An array of predictions or a DataFrame with predictions updated.

class py_entitymatching.RFMatcher(*args, **kwargs)

Random Forest matcher.

Parameters
  • *args,**kwargs – The arguments to scikit-learn’s Random Forest classifier.

  • name (string) – The name of this matcher (defaults to None). If the matcher name is None, the class automatically generates a string and assigns it as the name.

fit(x=None, y=None, table=None, exclude_attrs=None, target_attr=None)

Fit interface for the matcher.

Specifically, there are two ways the user can call the fit method. First, interface similar to scikit-learn where the feature vectors and target attribute given as projected DataFrame. Second, give the DataFrame and explicitly specify the feature vectors (by specifying the attributes to be excluded) and the target attribute.

A point to note is all the input parameters have a default value of None. This is done to support both the interfaces in a single function.

Parameters
  • x (DataFrame) – The input feature vectors given as pandas DataFrame (defaults to None).

  • y (DatFrame) – The input target attribute given as pandas DataFrame with a single column (defaults to None).

  • table (DataFrame) – The input pandas DataFrame containing feature vectors and target attribute (defaults to None).

  • exclude_attrs (list) – The list of attributes that should be excluded from the input table to get the feature vectors.

  • target_attr (string) – The target attribute in the input table.

predict(x=None, table=None, exclude_attrs=None, target_attr=None, append=False, return_probs=False, probs_attr=None, inplace=True)

Predict interface for the matcher.

Specifically, there are two ways the user can call the predict method. First, interface similar to scikit-learn where the feature vectors given as projected DataFrame. Second, give the DataFrame and explicitly specify the feature vectors (by specifying the attributes to be excluded) .

A point to note is all the input parameters have a default value of None. This is done to support both the interfaces in a single function.

Parameters
  • x (DataFrame) – The input pandas DataFrame containing only feature vectors (defaults to None).

  • table (DataFrame) – The input pandas DataFrame containing feature vectors, and may be other attributes (defaults to None).

  • exclude_attrs (list) – A list of attributes to be excluded from the input table to get the feature vectors (defaults to None).

  • target_attr (string) – The attribute name where the predictions need to be stored in the input table (defaults to None).

  • probs_attr (string) – The attribute name where the prediction probabilities need to be stored in the input table (defaults to None).

  • append (boolean) – A flag to indicate whether the predictions need to be appended in the input DataFrame (defaults to False).

  • return_probs (boolean) – A flag to indicate where the prediction probabilities need to be returned (defaults to False). If set to True, returns the probability if the pair was a match.

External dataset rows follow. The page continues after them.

/-- The fields a command may change; it leaves every other as it was. -/
def mayChange : Instr → List Field
  | .ringResetDone .. | .negStoreWipeDone .. | .busNormal .. | .mbxStatus .. =>
      [.regs]
  | .counterClear .. =>
      [.counters]
  | .pairLowWrite .. =>
      [.held]
  | .nop .. | .fence .. =>
      [.rings]
  | .withdraw .. | .privilegedCopy .. =>
      [.parts]
  | .layerReplaysClear .. =>
      [.layers]
  | .powerStateExit .. =>
      [.power]
  | .getVersion .. | .getCapabilities .. | .negotiateAlgorithms .. | .getDigests .. | .challenge .. |
    .getMeasurements .. | .heartbeat .. | .chunkGet .. | .unsupportedRequest .. =>
      [.out]
  | .ringReset .. =>
      [.regs, .rings]
  | .busLowRecover .. =>
      [.regs, .power]
  | .mbxImageBegin .. | .mbxImageData .. | .mbxAbort .. =>
      [.regs, .trust]
  | .pairLowRead .. =>
      [.latch, .out]
  | .contextOpen .. | .contextFork .. | .contextClose .. | .dictionaryActivate .. | .secure .. =>
      [.rings, .parts]
  | .copyIn .. | .copyOut .. =>
      [.rings, .out]
  | .tokenReceived .. =>
      [.cores, .tokens]
  | .shapeSearchDone .. =>
      [.shapes, .searches]
  | .getCertificate .. | .keyExchange .. | .keyUpdate .. | .chunkSend .. =>
      [.trust, .out]
  | .clearTableMakeCurrent .. | .clearTableDiscard .. =>
      [.regs, .rings, .parts]
  | .portTrained .. =>
      [.regs, .ports, .out]
  | .interruptCoalesceDelay .. =>
      [.time, .rings, .out]
  | .creditReceived .. =>
      [.parts, .cores, .credits]
  | .doorbellBad .. =>
      eventFields
  | .doorbellTail .. | .doorbellCompletionHead .. =>
      countFields
  | .tickStartWrite .. =>
      eventFields ++ [.held]
  | .hostPortReset .. =>
      eventFields ++ [.rings]
  | .stepHeld .. | .clearGenFreed .. | .groupFreezeWrite .. =>
      eventFields ++ [.parts]
  | .coolantCheck .. =>
      eventFields ++ [.power]
  | .mbxImageEnd .. | .pldmFirmwareUpdate .. =>
      eventFields ++ [.trust]
  | .bar0BadSizeAccess .. | .reservedRangeAccess .. | .winAccessBad .. | .setView .. =>
      eventFields ++ [.out]
  | .copyDone .. =>
      [.mem, .tags, .rings, .power, .out]
  | .promotionExpiry .. =>
      countFields ++ [.layers]
  | .busDroop .. | .busLow .. | .busSurge .. =>
      countFields ++ [.tally]
  | .pairHighWrite .. =>
      eventFields ++ [.held, .parts]
  | .controlFlit .. =>
      eventFields ++ [.time, .ports]
  | .clearTableApply .. | .reshardCommit .. | .reshardCancel .. =>
      eventFields ++ [.rings, .parts]
  | .descriptorFetch .. =>
      eventFields ++ [.rings, .out]
  | .stepHoldLimit .. | .epochDrainTimeout .. | .lateTransmit .. | .takeoverWrite .. | .handoverSent .. =>
      eventFields ++ [.parts, .ports]
  | .setFabricKey .. =>
      eventFields ++ [.parts, .out]
  | .windowRead .. =>
      eventFields ++ [.power, .out]
  | .bindPartition .. | .sealBind .. | .unsealRegion .. =>
      eventFields ++ [.trust, .out]
  | .heartbeatTimeout .. =>
      eventFields ++ [.trust, .freeCtr]
  | .unloadPlan .. =>
      [.regs, .rings, .plans, .parts, .cores, .devQueues]
  | .gradeRecord .. =>
      eventFields ++ [.fitted, .ports, .out]
  | .completionWrite .. =>
      countFields ++ [.rings, .out]
  | .sampleStart .. =>
      countFields ++ [.pools, .intake]
  | .uncorrectableError .. | .portTrainingTimeout .. | .laneFailure .. | .portTakeDown .. |
    .routeSwitchApply .. =>
      countFields ++ [.parts, .ports]
  | .powerStateEntry .. =>
      countFields ++ [.cores, .power]
  | .flitReceive .. =>
      countFields ++ [.ports, .out]
  | .throttleEval .. =>
      countFields ++ [.tally, .power]
  | .finish .. =>
      countFields ++ [.trust, .out]
  | .timeLockTimeout .. =>
      eventFields ++ [.time, .parts, .ports]
  | .fenceMarker .. =>
      eventFields ++ [.stamped, .ports, .out]
  | .dictionaryActivateApply .. =>
      eventFields ++ [.rings, .parts, .intake]
  | .recoveryPoll .. =>
      eventFields ++ [.parts, .ports, .trust]
  | .endSession .. =>
      eventFields ++ [.trust, .out, .freeCtr]
  | .slotTimeout .. =>
      countFields ++ [.time, .pools, .out]
  | .slotWindowStart .. =>
      countFields ++ [.time, .parts, .ports]
  | .packetRelay .. =>
      countFields ++ [.stamped, .ports, .out]
  | .reserveCopyDone .. =>
      countFields ++ [.mem, .tags, .intake]
  | .eventCollect .. =>
      countFields ++ [.mem, .tags, .out]
  | .admitPlan .. =>
      countFields ++ [.rings, .pools, .parts]
  | .slotFlip .. =>
      countFields ++ [.pools, .intake, .out]
  | .flitReplay .. =>
      countFields ++ [.parts, .ports, .out]
  | .tilingRecord .. =>
      countFields ++ [.cores, .shapes, .searches]
  | .dictionaryLoadDone .. =>
      eventFields ++ [.rings, .pools, .intake, .out]
  | .coreFailed .. =>
      eventFields ++ [.parts, .cores, .devQueues, .ports]
  | .d2dTransferFail .. =>
      eventFields ++ [.parts, .ports, .tally, .d2dDown]
  | .hbmRowFailure .. =>
      eventFields ++ [.parts, .ports, .rowsUsed, .retired]
  | .completionNotice .. | .routeSwitch .. | .landingCredit .. | .takeoverRequest .. | .itemData .. |
    .recoveryImageRequest .. =>
      countFields ++ [.stamped, .parts, .ports, .out]
  | .recoveryImageData .. | .recoveryImageEnd .. =>
      countFields ++ [.stamped, .ports, .trust, .out]
  | .sealWritten .. | .mirrorSend .. =>
      countFields ++ [.neg, .negTags, .parts, .ports]
  | .clearTableLoad .. | .reshardPrepare .. =>
      countFields ++ [.rings, .pools, .parts, .out]
  | .dictionaryLoad .. =>
      countFields ++ [.rings, .pools, .intake, .out]
  | .fabricReceive .. | .join .. =>
      countFields ++ [.parts, .cores, .devQueues, .freeCtr]
  | .outputArbitration .. =>
      countFields ++ [.parts, .ports, .power, .out]
  | .setProtected .. =>
      eventFields ++ [.mem, .neg, .trust, .out, .freeCtr]
  | .contextApply .. =>
      countFields ++ [.rings, .parts, .contexts, .pages, .freeCtr]
  | .fabricSend .. =>
      countFields ++ [.parts, .cores, .devQueues, .ports, .freeCtr]
  | .bulkMirrorSeal .. | .itemRequest .. =>
      countFields ++ [.stamped, .neg, .negTags, .parts, .ports, .out]
  | .windowWrite .. =>
      countFields ++ [.mem, .tags, .pools, .intake, .power, .out]
  | .planWithdrawal .. =>
      countFields ++ [.rings, .parts, .credits, .contexts, .pages, .intake]
  | .stepZeroStart .. =>
      countFields ++ [.parts, .cores, .devDraws, .ports, .intake, .power]
  | .setPartitionMap .. =>
      eventFields ++ [.mem, .staging, .neg, .tags, .trust, .out, .freeCtr]
  | .sampleConverted .. | .sampleSlow .. =>
      countFields ++ [.time, .mem, .tags, .pools, .intake, .out, .freeCtr]
  | .bulkMirrorData .. =>
      countFields ++ [.stamped, .neg, .negTags, .parts, .ports, .wards, .out]
  | .taskIssue .. =>
      countFields ++ [.stamped, .parts, .cores, .credits, .devQueues, .power, .out]
  | .shutdownTestDeferred .. =>
      countFields ++ memFields ++ [.power, .trust]
  | .queuePtrMismatch .. =>
      countFields ++ [.parts, .cores, .tokens, .credits, .devQueues, .ports, .intake]
  | .takeoverDone .. =>
      countFields ++ [.parts, .cores, .layers, .devDraws, .ports, .intake, .power]
  | .shutterTick .. =>
      countFields ++ [.coarse, .time, .stamped, .pools, .parts, .cores, .ports, .tally]
  | .drainComplete .. =>
      countFields ++ memFields ++ [.parts, .layers, .ports]
  | .loadPlan .. =>
      countFields ++ [.mem, .tags, .rings, .pools, .plans, .parts, .trust, .out]
  | .offload .. | .fetch .. | .encode .. =>
      countFields ++ memFields ++ [.parts, .cores, .devQueues, .freeCtr]
  | .recode .. =>
      countFields ++ [.mem, .neg, .tags, .negTags, .parts, .cores, .devQueues, .ports, .freeCtr]
  | .emitOutput .. =>
      countFields ++ [.mem, .tags, .pools, .parts, .cores, .devQueues, .ports, .out, .freeCtr]
  | .stepEnd .. | .planResume .. =>
      countFields ++ [.parts, .cores, .layers, .contexts, .devDraws, .ports, .tally, .intake, .power]
  | .dataPacket .. | .reductionPartial .. | .reductionResult .. | .sideband .. | .itemSealRecord .. |
    .sweepStart .. =>
      countFields ++ memFields ++ [.stamped, .parts, .layers, .ports, .out]
  | .taskCompletion .. =>
      countFields ++ [.stamped, .parts, .cores, .tokens, .credits, .layers, .ports, .tally, .power, .out]
  | .decode .. | .localCopy .. =>
      countFields ++ memFields ++ [.parts, .cores, .devQueues, .ports, .freeCtr]
  | .busFail .. | .thermalTrip .. =>
      eventFields ++ memFields ++ [.parts, .ports, .power, .trust, .out, .freeCtr]
  | .registerWrite .. | .poolConfigWrite .. | .sealedSizeWrite .. | .powerCapWrite .. =>
      countFields ++ [.time, .mem, .neg, .tags, .negTags, .pools, .parts, .intake, .power, .wards, .out]
  | .takeBatch .. =>
      countFields ++ memFields ++ [.parts, .cores, .contexts, .devQueues, .intake, .freeCtr]
  | .lightMeterDone .. =>
      countFields ++ [.mem, .tags, .rings, .pools, .parts, .tokens, .credits, .layers, .contexts, .intake, .out]
  | .sweepDone .. =>
      countFields ++ memFields ++ [.stamped, .rings, .parts, .layers, .ports, .tally, .out]
  | .reshardBoundary .. =>
      countFields ++ memFields ++ [.stamped, .rings, .parts, .layers, .ports, .wards, .out]
  | .cropAndResize .. | .channelArgmax .. | .vectorKernel .. | .gather .. | .scatter .. | .scatterAdd .. |
    .expertDispatch .. | .variantDispatch .. =>
      countFields ++ memFields ++ [.stamped, .parts, .cores, .credits, .devQueues, .ports, .out, .freeCtr]
  | .reduction .. =>
      countFields ++ memFields ++ [.stamped, .parts, .cores, .layers, .devQueues, .ports, .out, .freeCtr]
  | .admissionRestoreDone .. =>
      countFields ++ memFields ++ [.rings, .parts, .credits, .layers, .contexts, .pages, .ports, .intake]
  | .orderlyShutdown .. =>
      countFields ++ memFields ++ [.parts, .cores, .devQueues, .ports, .intake, .power, .trust, .freeCtr]
  | .matrixProduct .. | .dataGradientProduct .. | .weightGradientProduct .. | .attentionBackward .. |
    .convForward .. | .convDataGradient .. | .convWeightGradient .. | .expertDispatchBackward .. |
    .variantDispatchBackward .. | .expertCombine .. | .variantCombine .. | .expertCombineBackward .. |
    .variantCombineBackward .. =>
      countFields ++ memFields ++ [.stamped, .parts, .cores, .credits, .layers, .devQueues, .ports, .out, .freeCtr]
  | .groupUpdate .. =>
      countFields ++ memFields ++ [.stamped, .parts, .cores, .credits, .devDraws, .devQueues, .ports, .out, .freeCtr]
  | .attentionForward .. =>
      countFields ++ memFields ++ [.stamped, .parts, .cores, .credits, .contexts, .pages, .devQueues, .ports, .out,
        .freeCtr]
  | .scanEnable .. =>
      eventFields ++ [.mem, .staging, .tags, .pools, .plans, .parts, .cores, .tokens, .credits, .layers, .shapes,
        .searches, .contexts, .pages, .devDraws, .devQueues, .ports, .intake, .trust, .out, .freeCtr]
  | .busReturn .. =>
      countFields ++ memFields ++ [.coarse, .latch, .held, .time, .stamped, .rings, .pools, .plans, .parts, .cores,
        .tokens, .credits, .layers, .shapes, .searches, .contexts, .pages, .devDraws, .devQueues, .ports, .tally,
        .d2dDown, .intake, .power, .trust, .freeCtr]
  | .warmReset .. | .watchdogReset .. | .startUp .. =>
      countFields ++ memFields ++ [.coarse, .latch, .held, .time, .stamped, .rings, .pools, .plans, .parts, .cores,
        .tokens, .credits, .layers, .shapes, .searches, .contexts, .pages, .devDraws, .devQueues, .ports, .tally,
        .retired, .d2dDown, .intake, .power, .trust, .wards, .freeCtr]
  | .lifecycle .. | .takeOwnership .. | .vendorReset .. =>
      countFields ++ memFields ++ [.coarse, .latch, .held, .time, .stamped, .rings, .pools, .plans, .parts, .cores,
        .tokens, .credits, .layers, .shapes, .searches, .contexts, .pages, .devDraws, .devQueues, .ports, .tally,
        .retired, .d2dDown, .intake, .power, .trust, .wards, .out, .freeCtr]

  • inplace (boolean) – A flag to indicate whether the append needs to be done inplace (defaults to True).

Returns

An array of predictions or a DataFrame with predictions updated.

class py_entitymatching.SVMMatcher(*args, **kwargs)

SVM matcher.

Parameters
  • *args,**kwargs – The arguments to scikit-learn’s SVM classifier.

  • name (string) – The name of this matcher (defaults to None). If the matcher name is None, the class automatically generates a string and assigns it as the name.

fit(x=None, y=None, table=None, exclude_attrs=None, target_attr=None)

Fit interface for the matcher.

Specifically, there are two ways the user can call the fit method. First, interface similar to scikit-learn where the feature vectors and target attribute given as projected DataFrame. Second, give the DataFrame and explicitly specify the feature vectors (by specifying the attributes to be excluded) and the target attribute.

A point to note is all the input parameters have a default value of None. This is done to support both the interfaces in a single function.

Parameters
  • x (DataFrame) – The input feature vectors given as pandas DataFrame (defaults to None).

  • y (DatFrame) – The input target attribute given as pandas DataFrame with a single column (defaults to None).

  • table (DataFrame) – The input pandas DataFrame containing feature vectors and target attribute (defaults to None).

  • exclude_attrs (list) – The list of attributes that should be excluded from the input table to get the feature vectors.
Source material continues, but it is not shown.